Retour quelques années en arrière. En 2009/2010, la France fait face à l’épidémie de grippe A (H1N1). Gérés par l’Etablissement de préparation et de réponse aux urgences sanitaires (EPRUS, aujourd’hui Santé Publique France), les stocks sont alors au plus haut. Le pays dispose alors d’un milliard de masques chirurgicaux et 900 millions de masques FFP2. Au final, le nombre de victimes décédées de la grippe A reste limité (323 morts répertoriés de novembre 2009 à août 2010) et Roselyne Bachelot, ministre de la Santé à l’époque, qui a par ailleurs commandé 94 millions de vaccins, est accusée d’en faire trop. Le basculement dans la gestion des stocks s’opère en 2013. La doctrine évolue suite à un rapport du Secrétariat général de la défense et de la sécurité nationale (SGDSN) daté du 16 mai. L’équipement et la gestion des masques sont désormais transférés à l’employeur. De fait, une partie de la gestion des masques est assurée par le système hospitalier, et non plus par l’Etat. Un rapport du sénateur Francis Delattre alerte en 2015 : la quantité et la valeur des stocks stratégiques appartenant à l’EPRUS a été divisée par deux de 2009 à 2014. « Cette évolution s’explique par une inflexion de la politique de constitution et de renouvellement des stocks mise en œuvre par le ministre de la Santé sur le fondement de la doctrine développée par le SGDSN (…) Il a été décidé de ne pas renouveler certains stocks arrivant à péremption, par exemple, en raison de la plus grande disponibilité de certains produits et de leur commercialisation en officine de ville ou du transfert de la responsabilité de constituer certains stocks vers d'autres acteurs (par exemple, les établissements de santé et les établissements médico-sociaux pour les masques de protection FFP2 de leurs personnels). » Un constat qui annonce le désarmement sanitaire d’un pays aujourd’hui « en guerre » contre le Coronavirus selon les propres termes du président de la République, Emmanuel Macron.      

 

Une absence de véritable doctrine

Si le manque d’équipements est au cœur des interrogations actuelles, il n’est pas le seul facteur qui pose question. « Nous n’avons pas à l’heure actuelle une véritable doctrine en matière de gestion de crise, notamment pour les crises longues et complexes, explique Christian Sommade, délégué général du Haut comité français pour la résilience nationale (HCFRN).
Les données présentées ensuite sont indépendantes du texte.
-- ==== Sys2Proof/Machine/Scratchpad.lean ====
section
/-! DEFINITION. The tile scratchpad (chapter 4): banks, rows, the row map, reads and writes by each kind of
requester, parity and bank power. -/

namespace Sys2Proof.Machine

/-- Bytes of a scratchpad (R104). -/
def spSize : Nat := 0x180000

/-- Bank and bank row of a global row (R106). -/
def spMap (mode g : Nat) : Nat × Nat :=
  if mode = 1 then (g / 1024, g % 1024) else ((g + 7 * (g / 48)) % 48, g / 48)

/-- Bank and bank row of a global row of tile `t`. -/
def State.bankOf (s : State) (t g : Nat) : Nat × Nat := spMap (s.fld F.SP_CFG_MODE t 0) g

/-- The eight entries of a bank's row map (Table 4.12). -/
def rowmapFields : List RegField :=
  [F.SP_ROWMAP_LO_ENTRY0, F.SP_ROWMAP_LO_ENTRY1, F.SP_ROWMAP_LO_ENTRY2, F.SP_ROWMAP_LO_ENTRY3,
   F.SP_ROWMAP_HI_ENTRY4, F.SP_ROWMAP_HI_ENTRY5, F.SP_ROWMAP_HI_ENTRY6, F.SP_ROWMAP_HI_ENTRY7]

/-- The spare that the highest valid entry naming row `q` gives, starting at entry `i` (R122). -/
def spareFor (q : Nat) : Nat → List Nat → Option Nat
  | _, [] => none
  | i, e :: es =>
    match spareFor q (i + 1) es with
    | some k => some k
    | none => if bit e 15 && bits e 9 0 == q then some i else none

/-- Row map entries of a bank of a physical tile. -/
def State.rowmap (s : State) (phys bank : Nat) : List Nat := rowmapFields.map (fun f => s.fld f phys bank)

/-- Physical row, 0 to 1,031, of a bank row of tile `t` (R122). -/
def State.physRow (s : State) (t bank q : Nat) : Nat :=
  match spareFor q 0 (s.rowmap (s.physTile t) bank) with
  | some k => 1024 + k
  | none => q

/-- Key of byte 0 of a physical row. -/
def rowKey (bank prow : Nat) : Nat := (bank * 1032 + prow) * 32

/-- Key of byte 0 of global row `g` of tile `t`. -/
def State.spKey (s : State) (t g : Nat) : Nat :=
  let (b, q) := s.bankOf t g
  rowKey b (s.physRow t b q)

/-- Whether global row `g` lies in a bank that is ON. -/
def State.rowOn (s : State) (t g : Nat) : Bool := (s.tile t).banks.read .on (s.bankOf t g).1 == .on

/-- The 32 bytes of a global row as the bank holds them. -/
def State.rowBytes (s : State) (t g : Nat) : List Byte := (s.tile t).mem.readList 0 (s.spKey t g) 32

/-- Byte `o` of the scratchpad as the bank holds it; zero in a bank that is not ON (R119). -/
def State.spByte (s : State) (t o : Nat) : Byte :=
  if s.rowOn t (o / 32) then (s.tile t).mem.read 0 (s.spKey t (o / 32) + o % 32) else 0

/-- Whether byte `o` fails parity. -/
def State.spBad (s : State) (t o : Nat) : Bool :=
  s.rowOn t (o / 32) && (s.tile t).badPar.read false (s.spKey t (o / 32) + o % 32)

/-- Byte `o` as it stood at the start of the present cycle, and whether it fails parity (R111); zero in a bank that is not
ON (R119). -/
def State.spAt (s : State) (t o : Nat) : Byte × Bool :=
  if s.rowOn t (o / 32) then
    let q := s.tile t
    let k := s.spKey t (o / 32) + o % 32
    (q.old.read none k).getD (q.mem.read 0 k, q.badPar.read false k)
  else (0, false)

/-- `n` bytes from offset `o` as they stood at the start of the present cycle. -/
def State.spAtBytes (s : State) (t o n : Nat) : List Byte := (upFrom o n).map (fun a => (s.spAt t a).1)

/-- `n` bytes from offset `o`. -/
def State.spBytes (s : State) (t o n : Nat) : List Byte := (upFrom o n).map (s.spByte t)

/-- The global rows that bytes `o` to `o + n − 1` lie in. -/
def rowsOf (o n : Nat) : List Nat := if n = 0 then [] else upFrom (o / 32) ((o + n - 1) / 32 - o / 32 + 1)

/-- Record what a whole-row read of row `g` by requester KIND `kind` finds: a bank that is not ON (R119) or, where `bad` holds,
a parity failure (R121). DESIGN CHOICE (log entry 128): SP_ERR.OFFSET is the offset of the row's first byte. -/
def State.readFound (s : State) (t kind g : Nat) (bad : Bool) : State :=
  let (b, q) := s.bankOf t g
  if !s.rowOn t g then s.spErr t 3 kind (g * 32) b q
  else if bad then (s.spErr t 1 kind (g * 32) b q).rowErr t b q
  else s

/-- A read of row `g` as it stood at the start of the present cycle. -/
def State.readCheck (s : State) (t kind g : Nat) : State :=
  s.readFound t kind g ((upFrom (g * 32) 32).any (fun a => (s.spAt t a).2))

/-- A read of whole rows by requester KIND `kind`: `n` bytes from `o`, with what the read records. -/
def State.spRead (s : State) (t kind o n : Nat) : List Byte × State :=
  (s.spAtBytes t o n, (rowsOf o n).foldl (fun s g => s.readCheck t kind g) s)

/-- A write that lands on a row held in the fetch or loop buffer is CODE_WRITE (R87). -/
def State.codeWrite (s : State) (t g : Nat) : State :=
  let x := s.tile t
  if x.fetchRows.contains g || (x.loop.isSome && x.loopRows.contains g) then
    s.coreErr t x.pc s.cycleNow ⟨0x0B, 0, 0, g * 32⟩
  else s

/-- Put one byte with its parity state. -/
def Tile.putByte (x : Tile) (k : Nat) (b : Byte) (bad : Bool) : Tile :=
  { x with mem := x.mem.write 0 k b, badPar := x.badPar.write false k bad
           old := match x.old.read none k with
             | some _ => x.old
             | none => x.old.write none k (some (x.mem.read 0 k, x.badPar.read false k)) }

/-- Write bytes of one row: `ent` lists byte index, value and whether its parity bit is bad (COPY, R114). In a
bank that is not ON the write is discarded and recorded (R119), with the offset of the row's first byte (DESIGN CHOICE of log
entry 128); a core store (KIND 0) is recorded by the core. -/
def State.writeRow (s : State) (t kind g : Nat) (ent : List (Nat × Byte × Bool)) : State :=
  let (b, q) := s.bankOf t g
  if !s.rowOn t g then
    if kind = 0 then s else s.spErr t 2 kind (g * 32) b q
  else
    let k := s.spKey t g
    (s.updTile t (fun x => ent.foldl (fun x e => x.putByte (k + e.1) e.2.1 e.2.2) x)).codeWrite t g

/-- The entries of bytes `d`, the first at offset `o`, that fall in row `g`. -/
def rowEntries (o g : Nat) (d : List Byte) : List (Nat × Byte × Bool) :=
  ((upFrom o d.length).zip d).filterMap (fun p => if p.1 / 32 = g then some (p.1 % 32, p.2, false) else none)

/-- Write bytes from offset `o` with fresh parity. -/
def State.spWrite (s : State) (t kind o : Nat) (d : List Byte) : State :=
  (rowsOf o d.length).foldl (fun s g => s.writeRow t kind g (rowEntries o g d)) s

/-- Element size of an accumulate type: 0 FP32, 1 BF16, 2 INT32 (Table 4.4). -/
def accSize (ty : Nat) : Nat := if ty = 1 then 2 else 4

/-- One accumulate in the bank (R115): the sum of destination and source. -/
def accAdd (ty : Nat) (r : Round) (d x : Nat) : Nat :=
  match ty with
  | 0 => fadd fp32 r d x
  | 1 => fadd bf16 r d x
  | _ => (d + x) % 2 ^ 32

/-- Roundings of `n` accumulated elements: draws of stream `sr` in their order, or to nearest even (R115, R147, R149). -/
def State.accRounds (s : State) (t : Nat) (sr : Option Nat) (n : Nat) : List Round × State :=
  match sr with
  | some st =>
    let n0 := s.fld F.MX_SR_DRAWS_DRAWN t st
    ((upFrom n0 n).map (fun k => .stoch (srDraw (s.tile t).matrix.key st k)), s.setFld F.MX_SR_DRAWS_DRAWN t st (n0 + n))
  | none => (List.replicate n .near, s)

/-- Sums of destination and source elements, each with its rounding. -/
def accList (add : Round → Nat → Nat → Nat) : List Round → List Nat → List Nat → List Nat
  | r :: rs, d :: ds, x :: xs => add r d x :: accList add rs ds xs
  | _, _, _ => []

/-- Elements of `n` bytes each. -/
def elemsOf (n : Nat) (d : List Byte) : List Nat := (chunks n d.length d).map ofBytes

/-- Accumulate-mode write of source elements at offset `o`, `n` bytes a destination element, with the roundings `rs` (R115):
each destination row is read as it stands, after an exchange-slot write of the cycle (Table 4.3), and its parity is that of the
bytes read (R121). -/
def State.spAccumWith (s : State) (t kind n : Nat) (rs : List Round) (add : Round → Nat → Nat → Nat) (o : Nat)
    (xs : List Nat) : State :=
  let len := n * xs.length
  let s0 := (rowsOf o len).foldl (fun s g =>
    if s.rowOn t g then s.readFound t kind g ((upFrom (g * 32) 32).any (s.spBad t)) else s) s
  s0.spWrite t kind o ((accList add rs (elemsOf n (s0.spBytes t o len)) xs).flatMap (fun v => toBytes v n))

/-- Accumulate-mode write of source bytes of the destination's type in ascending address, drawing in that order (R115, R149). -/
def State.spAccum (s : State) (t kind ty : Nat) (sr : Option Nat) (o : Nat) (d : List Byte) : State :=
  let xs := elemsOf (accSize ty) d
  let (rs, s) := s.accRounds t sr xs.length
  s.spAccumWith t kind (accSize ty) rs (accAdd ty) o xs

/-- The byte that a store wrote at offset `o`. -/
def StoreItem.byte (i : StoreItem) (o : Nat) : Option Byte := if i.off ≤ o then i.data[o - i.off]? else none

/-- The store overlay (R110): the byte at `o` that the stores issued before cycle `x` left in store groups that are not yet
written. -/
def Tile.overlayByte (q : Tile) (x o : Nat) : Option Byte :=
  ((q.groups.flatMap (·.items)).filterMap (fun i => if i.cyc < x then i.byte o else none)).getLast?

/-- What a core load of cycle `x` finds in bytes `o` to `o + n − 1`: data, and the errors it records: OFF_BANK in a bank that
is not ON (R119), DATA_PARITY where a byte it returns fails parity (R121). -/
def State.coreLoad (s : State) (t x o n : Nat) : List Byte × List Nat × State :=
  let q := s.tile t
  let d := (upFrom o n).map (fun a => (q.overlayByte x a).getD (s.spAt t a).1)
  let off := (rowsOf o n).any (fun g => !s.rowOn t g)
  let bad := (upFrom o n).filter (fun a => (q.overlayByte x a).isNone && (s.spAt t a).2)
  let rows := (rowsOf o n).filter (fun g => bad.any (fun a => a / 32 == g))
  (d, (if off then [0x08] else []) ++ (if bad.isEmpty then [] else [0x09]),
    rows.foldl (fun s g => let (b, q) := s.bankOf t g; s.rowErr t b q) s)

/-- The banks that rows of offset `o`, `n` bytes, lie in. -/
def State.banksOf (s : State) (t o n : Nat) : List Nat := (rowsOf o n).map (fun g => (s.bankOf t g).1)

/-- Whether a claim holds bank `b` in cycle `c` (R107). -/
def Tile.claimed (x : Tile) (c b : Nat) : Bool := x.claims.any (fun k => k.cyc == c && k.bank == b)

/-- The end of cycle `c`: claims of later cycles, and load entries not yet freed, remain (R110). -/
def Tile.endCycle (x : Tile) (c a : Nat) : Tile :=
  { x with claims := x.claims.filter (fun k => decide (c < k.cyc))
           loads := x.loads.filter (fun e => decide (c < e.opened + 3 + a))
           groups := x.groups.filter (fun g => !g.done), did := [], old := [], xUse := [], xIn := 0, xOut := 0, xTrans := 0 }

/-- The mark in `did` of a row that the tile slot has written. -/
def tookRow (g : Nat) : Nat := 8 + g

end Sys2Proof.Machine
end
Cette absence de doctrine s’illustre aussi via le plan national de prévention et de lutte contre la pandémie grippale. C’est un plan de réaction qui dresse les bonnes mesures, mais dans les grandes lignes seulement, et qui ne s’appuie pas sur des mesures de planification détaillée et sur des éléments tangibles de réponse, comme des stocks stratégiques « réels et sérieux » ou d’autres moyens en regard de la menace et des enjeux. À l’heure actuelle, nous sommes souvent dans une culture technocratique de la gestion de crise, en « conduite ».  Ce domaine est « en temps de paix » peu prisé et maîtrisé par les politiques et les cabinets qui participent peu aux exercices et encore moins à la planification.  Il faudra après cette crise admettre une plus grande « transparence » auprès de la représentation nationale et des parties prenantes de ces aspects de planification et de gestion de crise, et surtout vouloir politiquement consacrer des moyens financiers qui ont toujours fait défaut ».